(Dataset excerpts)
···

@[simp] theorem State.modRsmp_pending (s : State) (n : Nat) (f : RsmpSt → RsmpSt) : (s.modRsmp n f).pending = s.pending := rfl
@[simp] theorem State.modRsmp_regs (s : State) (n : Nat) (f : RsmpSt → RsmpSt) : (s.modRsmp n f).regs = s.regs := rfl
@[simp] theorem State.modRsmp_frozen (s : State) (n : Nat) (f : RsmpSt → RsmpSt) : (s.modRsmp n f).frozen = s.frozen := rfl
@[simp] theorem State.modRsmp_now (s : State) (n : Nat) (f : RsmpSt → RsmpSt) : (s.modRsmp n f).now = s.now := rfl
@[simp] theorem State.modRsmp_timeBase (s : State) (n : Nat) (f : RsmpSt → RsmpSt) : (s.modRsmp n f).timeBase = s.timeBase := rfl
@[simp] theorem State.modRsmp_freeCtr (s : State) (n : Nat) (f : RsmpSt → RsmpSt) : (s.modRsmp n f).freeCtr = s.freeCtr := rfl
@[simp] theorem State.modRsmp_drams (s : State) (n : Nat) (f : RsmpSt → RsmpSt) : (s.modRsmp n f).drams = s.drams := rfl
@[simp] theorem State.modRsmp_evq (s : State) (n : Nat) (f : RsmpSt → RsmpSt) : (s.modRsmp n f).evq = s.evq := rfl
@[simp] theorem State.modRsmp_outbox (s : State) (n : Nat) (f : RsmpSt → RsmpSt) : (s.modRsmp n f).outbox = s.outbox := rfl
@[simp] theorem State.modRsmp_runners (s : State) (n : Nat) (f : RsmpSt → RsmpSt) : (s.modRsmp n f).runners = s.runners := rfl
@[simp] theorem State.modRsmp_port (s : State) (n : Nat) (f : RsmpSt → RsmpSt) : (s.modRsmp n f).port = s.port := rfl
@[simp] theorem State.modRsmp_justSet (s : State) (n : Nat) (f : RsmpSt → RsmpSt) : (s.modRsmp n f).justSet = s.justSet := rfl
@[simp] theorem State.modRsmp_switches (s : State) (n : Nat) (f : RsmpSt → RsmpSt) : (s.modRsmp n f).switches = s.switches := rfl
@[simp] theorem State.modRsmp_boot (s : State) (n : Nat) (f : RsmpSt → RsmpSt) : (s.modRsmp n f).boot = s.boot := rfl
@[simp] theorem State.modRsmp_upd (s : State) (n : Nat) (f : RsmpSt → RsmpSt) : (s.modRsmp n f).upd = s.upd := rfl
@[simp] theorem State.modRsmp_flash (s : State) (n : Nat) (f : RsmpSt → RsmpSt) : (s.modRsmp n f).flash = s.flash := rfl
@[simp] theorem State.modRsmp_ldLow (s : State) (n : Nat) (f : RsmpSt → RsmpSt) : (s.modRsmp n f).ldLow = s.ldLow := rfl
@[simp] theorem State.modRsmp_keyHash (s : State) (n : Nat) (f : RsmpSt → RsmpSt) : (s.modRsmp n f).keyHash = s.keyHash := rfl
@[simp] theorem State.modRsmp_evt (s : State) (n : Nat) (f : RsmpSt → RsmpSt) : (s.modRsmp n f).evt = s.evt := rfl
@[simp] theorem State.modRsmp_dma (s : State) (n : Nat) (f : RsmpSt → RsmpSt) : (s.modRsmp n f).dma = s.dma := rfl
@[simp] theorem State.modRsmp_drc (s : State) (n : Nat) (f : RsmpSt → RsmpSt) : (s.modRsmp n f).drc = s.drc := rfl
@[simp] theorem State.modRsmp_mon (s : State) (n : Nat) (f : RsmpSt → RsmpSt) : (s.modRsmp n f).mon = s.mon := rfl
@[simp] theorem State.modRsmp_drv (s : State) (n : Nat) (f : RsmpSt → RsmpSt) : (s.modRsmp n f).drv = s.drv := rfl
@[simp] theorem State.modRsmp_umd (s : State) (n : Nat) (f : RsmpSt → RsmpSt) : (s.modRsmp n f).umd = s.umd := rfl

@[simp] theorem State.modFifo_pending (s : State) (n : Nat) (f : FifoSt → FifoSt) : (s.modFifo n f).pending = s.pending := rfl
@[simp] theorem State.modFifo_regs (s : State) (n : Nat) (f : FifoSt → FifoSt) : (s.modFifo n f).regs = s.regs := rfl
@[simp] theorem State.modFifo_frozen (s : State) (n : Nat) (f : FifoSt → FifoSt) : (s.modFifo n f).frozen = s.frozen := rfl
@[simp] theorem State.modFifo_now (s : State) (n : Nat) (f : FifoSt → FifoSt) : (s.modFifo n f).now = s.now := rfl
@[simp] theorem State.modFifo_timeBase (s : State) (n : Nat) (f : FifoSt → FifoSt) : (s.modFifo n f).timeBase = s.timeBase := rfl
@[simp] theorem State.modFifo_freeCtr (s : State) (n : Nat) (f : FifoSt → FifoSt) : (s.modFifo n f).freeCtr = s.freeCtr := rfl
@[simp] theorem State.modFifo_drams (s : State) (n : Nat) (f : FifoSt → FifoSt) : (s.modFifo n f).drams = s.drams := rfl
@[simp] theorem State.modFifo_evq (s : State) (n : Nat) (f : FifoSt → FifoSt) : (s.modFifo n f).evq = s.evq := rfl
@[simp] theorem State.modFifo_outbox (s : State) (n : Nat) (f : FifoSt → FifoSt) : (s.modFifo n f).outbox = s.outbox := rfl
@[simp] theorem State.modFifo_runners (s : State) (n : Nat) (f : FifoSt → FifoSt) : (s.modFifo n f).runners = s.runners := rfl
@[simp] theorem State.modFifo_port (s : State) (n : Nat) (f : FifoSt → FifoSt) : (s.modFifo n f).port = s.port := rfl
@[simp] theorem State.modFifo_justSet (s : State) (n : Nat) (f : FifoSt → FifoSt) : (s.modFifo n f).justSet = s.justSet := rfl
@[simp] theorem State.modFifo_switches (s : State) (n : Nat) (f : FifoSt → FifoSt) : (s.modFifo n f).switches = s.switches := rfl
@[simp] theorem State.modFifo_boot (s : State) (n : Nat) (f : FifoSt → FifoSt) : (s.modFifo n f).boot = s.boot := rfl
@[simp] theorem State.modFifo_upd (s : State) (n : Nat) (f : FifoSt → FifoSt) : (s.modFifo n f).upd = s.upd := rfl
@[simp] theorem State.modFifo_flash (s : State) (n : Nat) (f : FifoSt → FifoSt) : (s.modFifo n f).flash = s.flash := rfl
@[simp] theorem State.modFifo_ldLow (s : State) (n : Nat) (f : FifoSt → FifoSt) : (s.modFifo n f).ldLow = s.ldLow := rfl
@[simp] theorem State.modFifo_keyHash (s : State) (n : Nat) (f : FifoSt → FifoSt) : (s.modFifo n f).keyHash = s.keyHash := rfl
@[simp] theorem State.modFifo_evt (s : State) (n : Nat) (f : FifoSt → FifoSt) : (s.modFifo n f).evt = s.evt := rfl
@[simp] theorem State.modFifo_dma (s : State) (n : Nat) (f : FifoSt → FifoSt) : (s.modFifo n f).dma = s.dma := rfl
@[simp] theorem State.modFifo_drc (s : State) (n : Nat) (f : FifoSt → FifoSt) : (s.modFifo n f).drc = s.drc := rfl
@[simp] theorem State.modFifo_mon (s : State) (n : Nat) (f : FifoSt → FifoSt) : (s.modFifo n f).mon = s.mon := rfl
@[simp] theorem State.modFifo_drv (s : State) (n : Nat) (f : FifoSt → FifoSt) : (s.modFifo n f).drv = s.drv := rfl
@[simp] theorem State.modFifo_umd (s : State) (n : Nat) (f : FifoSt → FifoSt) : (s.modFifo n f).umd = s.umd := rfl

@[simp] theorem State.modLmp_pending (s : State) (n : Nat) (f : LmpSt → LmpSt) : (s.modLmp n f).pending = s.pending := rfl
@[simp] theorem State.modLmp_regs (s : State) (n : Nat) (f : LmpSt → LmpSt) : (s.modLmp n f).regs = s.regs := rfl
@[simp] theorem State.modLmp_frozen (s : State) (n : Nat) (f : LmpSt → LmpSt) : (s.modLmp n f).frozen = s.frozen := rfl
@[simp] theorem State.modLmp_now (s : State) (n : Nat) (f : LmpSt → LmpSt) : (s.modLmp n f).now = s.now := rfl
@[simp] theorem State.modLmp_timeBase (s : State) (n : Nat) (f : LmpSt → LmpSt) : (s.modLmp n f).timeBase = s.timeBase := rfl
@[simp] theorem State.modLmp_freeCtr (s : State) (n : Nat) (f : LmpSt → LmpSt) : (s.modLmp n f).freeCtr = s.freeCtr := rfl
@[simp] theorem State.modLmp_drams (s : State) (n : Nat) (f : LmpSt → LmpSt) : (s.modLmp n f).drams = s.drams := rfl
@[simp] theorem State.modLmp_evq (s : State) (n : Nat) (f : LmpSt → LmpSt) : (s.modLmp n f).evq = s.evq := rfl
@[simp] theorem State.modLmp_outbox (s : State) (n : Nat) (f : LmpSt → LmpSt) : (s.modLmp n f).outbox = s.outbox := rfl
@[simp] theorem State.modLmp_runners (s : State) (n : Nat) (f : LmpSt → LmpSt) : (s.modLmp n f).runners = s.runners := rfl
@[simp] theorem State.modLmp_port (s : State) (n : Nat) (f : LmpSt → LmpSt) : (s.modLmp n f).port = s.port := rfl
@[simp] theorem State.modLmp_justSet (s : State) (n : Nat) (f : LmpSt → LmpSt) : (s.modLmp n f).justSet = s.justSet := rfl
@[simp] theorem State.modLmp_switches (s : State) (n : Nat) (f : LmpSt → LmpSt) : (s.modLmp n f).switches = s.switches := rfl
@[simp] theorem State.modLmp_boot (s : State) (n : Nat) (f : LmpSt → LmpSt) : (s.modLmp n f).boot = s.boot := rfl
@[simp] theorem State.modLmp_upd (s : State) (n : Nat) (f : LmpSt → LmpSt) : (s.modLmp n f).upd = s.upd := rfl
@[simp] theorem State.modLmp_flash (s : State) (n : Nat) (f : LmpSt → LmpSt) : (s.modLmp n f).flash = s.flash := rfl
@[simp] theorem State.modLmp_ldLow (s : State) (n : Nat) (f : LmpSt → LmpSt) : (s.modLmp n f).ldLow = s.ldLow := rfl
@[simp] theorem State.modLmp_keyHash (s : State) (n : Nat) (f : LmpSt → LmpSt) : (s.modLmp n f).keyHash = s.keyHash := rfl
@[simp] theorem State.modLmp_evt (s : State) (n : Nat) (f : LmpSt → LmpSt) : (s.modLmp n f).evt = s.evt := rfl
@[simp] theorem State.modLmp_dma (s : State) (n : Nat) (f : LmpSt → LmpSt) : (s.modLmp n f).dma = s.dma := rfl
@[simp] theorem State.modLmp_drc (s : State) (n : Nat) (f : LmpSt → LmpSt) : (s.modLmp n f).drc = s.drc := rfl
@[simp] theorem State.modLmp_mon (s : State) (n : Nat) (f : LmpSt → LmpSt) : (s.modLmp n f).mon = s.mon := rfl
@[simp] theorem State.modLmp_drv (s : State) (n : Nat) (f : LmpSt → LmpSt) : (s.modLmp n f).drv = s.drv := rfl
@[simp] theorem State.modLmp_umd (s : State) (n : Nat) (f : LmpSt → LmpSt) : (s.modLmp n f).umd = s.umd := rfl

@[simp] theorem State.modPos_pending (s : State) (n : Nat) (f : PosSt → PosSt) : (s.modPos n f).pending = s.pending := rfl
@[simp] theorem State.modPos_regs (s : State) (n : Nat) (f : PosSt → PosSt) : (s.modPos n f).regs = s.regs := rfl
@[simp] theorem State.modPos_frozen (s : State) (n : Nat) (f : PosSt → PosSt) : (s.modPos n f).frozen = s.frozen := rfl
@[simp] theorem State.modPos_now (s : State) (n : Nat) (f : PosSt → PosSt) : (s.modPos n f).now = s.now := rfl
@[simp] theorem State.modPos_timeBase (s : State) (n : Nat) (f : PosSt → PosSt) : (s.modPos n f).timeBase = s.timeBase := rfl
@[simp] theorem State.modPos_freeCtr (s : State) (n : Nat) (f : PosSt → PosSt) : (s.modPos n f).freeCtr = s.freeCtr := rfl
@[simp] theorem State.modPos_drams (s : State) (n : Nat) (f : PosSt → PosSt) : (s.modPos n f).drams = s.drams := rfl
@[simp] theorem State.modPos_evq (s : State) (n : Nat) (f : PosSt → PosSt) : (s.modPos n f).evq = s.evq := rfl
@[simp] theorem State.modPos_outbox (s : State) (n : Nat) (f : PosSt → PosSt) : (s.modPos n f).outbox = s.outbox := rfl
@[simp] theorem State.modPos_runners (s : State) (n : Nat) (f : PosSt → PosSt) : (s.modPos n f).runners = s.runners := rfl
@[simp] theorem State.modPos_port (s : State) (n : Nat) (f : PosSt → PosSt) : (s.modPos n f).port = s.port := rfl
@[simp] theorem State.modPos_justSet (s : State) (n : Nat) (f : PosSt → PosSt) : (s.modPos n f).justSet = s.justSet := rfl
@[simp] theorem State.modPos_switches (s : State) (n : Nat) (f : PosSt → PosSt) : (s.modPos n f).switches = s.switches := rfl
@[simp] theorem State.modPos_boot (s : State) (n : Nat) (f : PosSt → PosSt) : (s.modPos n f).boot = s.boot := rfl
@[simp] theorem State.modPos_upd (s : State) (n : Nat) (f : PosSt → PosSt) : (s.modPos n f).upd = s.upd := rfl
@[simp] theorem State.modPos_flash (s : State) (n : Nat) (f : PosSt → PosSt) : (s.modPos n f).flash = s.flash := rfl
@[simp] theorem State.modPos_ldLow (s : State) (n : Nat) (f : PosSt → PosSt) : (s.modPos n f).ldLow = s.ldLow := rfl
@[simp] theorem State.modPos_keyHash (s : State) (n : Nat) (f : PosSt → PosSt) : (s.modPos n f).keyHash = s.keyHash := rfl
@[simp] theorem State.modPos_evt (s : State) (n : Nat) (f : PosSt → PosSt) : (s.modPos n f).evt = s.evt := rfl
@[simp] theorem State.modPos_dma (s : State) (n : Nat) (f : PosSt → PosSt) : (s.modPos n f).dma = s.dma := rfl
@[simp] theorem State.modPos_drc (s : State) (n : Nat) (f : PosSt → PosSt) : (s.modPos n f).drc = s.drc := rfl
@[simp] theorem State.modPos_mon (s : State) (n : Nat) (f : PosSt → PosSt) : (s.modPos n f).mon = s.mon := rfl
@[simp] theorem State.modPos_drv (s : State) (n : Nat) (f : PosSt → PosSt) : (s.modPos n f).drv = s.drv := rfl
@[simp] theorem State.modPos_umd (s : State) (n : Nat) (f : PosSt → PosSt) : (s.modPos n f).umd = s.umd := rfl

@[simp] theorem State.modMot_pending (s : State) (n : Nat) (f : MotSt → MotSt) : (s.modMot n f).pending = s.pending := rfl
@[simp] theorem State.modMot_regs (s : State) (n : Nat) (f : MotSt → MotSt) : (s.modMot n f).regs = s.regs := rfl
@[simp] theorem State.modMot_frozen (s : State) (n : Nat) (f : MotSt → MotSt) : (s.modMot n f).frozen = s.frozen := rfl
@[simp] theorem State.modMot_now (s : State) (n : Nat) (f : MotSt → MotSt) : (s.modMot n f).now = s.now := rfl
@[simp] theorem State.modMot_timeBase (s : State) (n : Nat) (f : MotSt → MotSt) : (s.modMot n f).timeBase = s.timeBase := rfl
@[simp] theorem State.modMot_freeCtr (s : State) (n : Nat) (f : MotSt → MotSt) : (s.modMot n f).freeCtr = s.freeCtr := rfl
@[simp] theorem State.modMot_drams (s : State) (n : Nat) (f : MotSt → MotSt) : (s.modMot n f).drams = s.drams := rfl
@[simp] theorem State.modMot_evq (s : State) (n : Nat) (f : MotSt → MotSt) : (s.modMot n f).evq = s.evq := rfl
@[simp] theorem State.modMot_outbox (s : State) (n : Nat) (f : MotSt → MotSt) : (s.modMot n f).outbox = s.outbox := rfl
@[simp] theorem State.modMot_runners (s : State) (n : Nat) (f : MotSt → MotSt) : (s.modMot n f).runners = s.runners := rfl
@[simp] theorem State.modMot_port (s : State) (n : Nat) (f : MotSt → MotSt) : (s.modMot n f).port = s.port := rfl
@[simp] theorem State.modMot_justSet (s : State) (n : Nat) (f : MotSt → MotSt) : (s.modMot n f).justSet = s.justSet := rfl
@[simp] theorem State.modMot_switches (s : State) (n : Nat) (f : MotSt → MotSt) : (s.modMot n f).switches = s.switches := rfl
@[simp] theorem State.modMot_boot (s : State) (n : Nat) (f : MotSt → MotSt) : (s.modMot n f).boot = s.boot := rfl
@[simp] theorem State.modMot_upd (s : State) (n : Nat) (f : MotSt → MotSt) : (s.modMot n f).upd = s.upd := rfl
@[simp] theorem State.modMot_flash (s : State) (n : Nat) (f : MotSt → MotSt) : (s.modMot n f).flash = s.flash := rfl
@[simp] theorem State.modMot_ldLow (s : State) (n : Nat) (f : MotSt → MotSt) : (s.modMot n f).ldLow = s.ldLow := rfl
@[simp] theorem State.modMot_keyHash (s : State) (n : Nat) (f : MotSt → MotSt) : (s.modMot n f).keyHash = s.keyHash := rfl
@[simp] theorem State.modMot_evt (s : State) (n : Nat) (f : MotSt → MotSt) : (s.modMot n f).evt = s.evt := rfl
@[simp] theorem State.modMot_dma (s : State) (n : Nat) (f : MotSt → MotSt) : (s.modMot n f).dma = s.dma := rfl
@[simp] theorem State.modMot_drc (s : State) (n : Nat) (f : MotSt → MotSt) : (s.modMot n f).drc = s.drc := rfl
@[simp] theorem State.modMot_mon (s : State) (n : Nat) (f : MotSt → MotSt) : (s.modMot n f).mon = s.mon := rfl
@[simp] theorem State.modMot_drv (s : State) (n : Nat) (f : MotSt → MotSt) : (s.modMot n f).drv = s.drv := rfl
@[simp] theorem State.modMot_umd (s : State) (n : Nat) (f : MotSt → MotSt) : (s.modMot n f).umd = s.umd := rfl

···

» The problem
All that belongs in your answer is the stretch of entries above from the line with "(s.modMot n f).frozen = s.frozen := rfl" through the line with "(s.modMot n f).timeBase = s.timeBase := rfl", printed exactly.

» Worked solution
@[simp] theorem State.modMot_frozen (s : State) (n : Nat) (f : MotSt → MotSt) : (s.modMot n f).frozen = s.frozen := rfl
@[simp] theorem State.modMot_now (s : State) (n : Nat) (f : MotSt → MotSt) : (s.modMot n f).now = s.now := rfl
@[simp] theorem State.modMot_timeBase (s : State) (n : Nat) (f : MotSt → MotSt) : (s.modMot n f).timeBase = s.timeBase := rfl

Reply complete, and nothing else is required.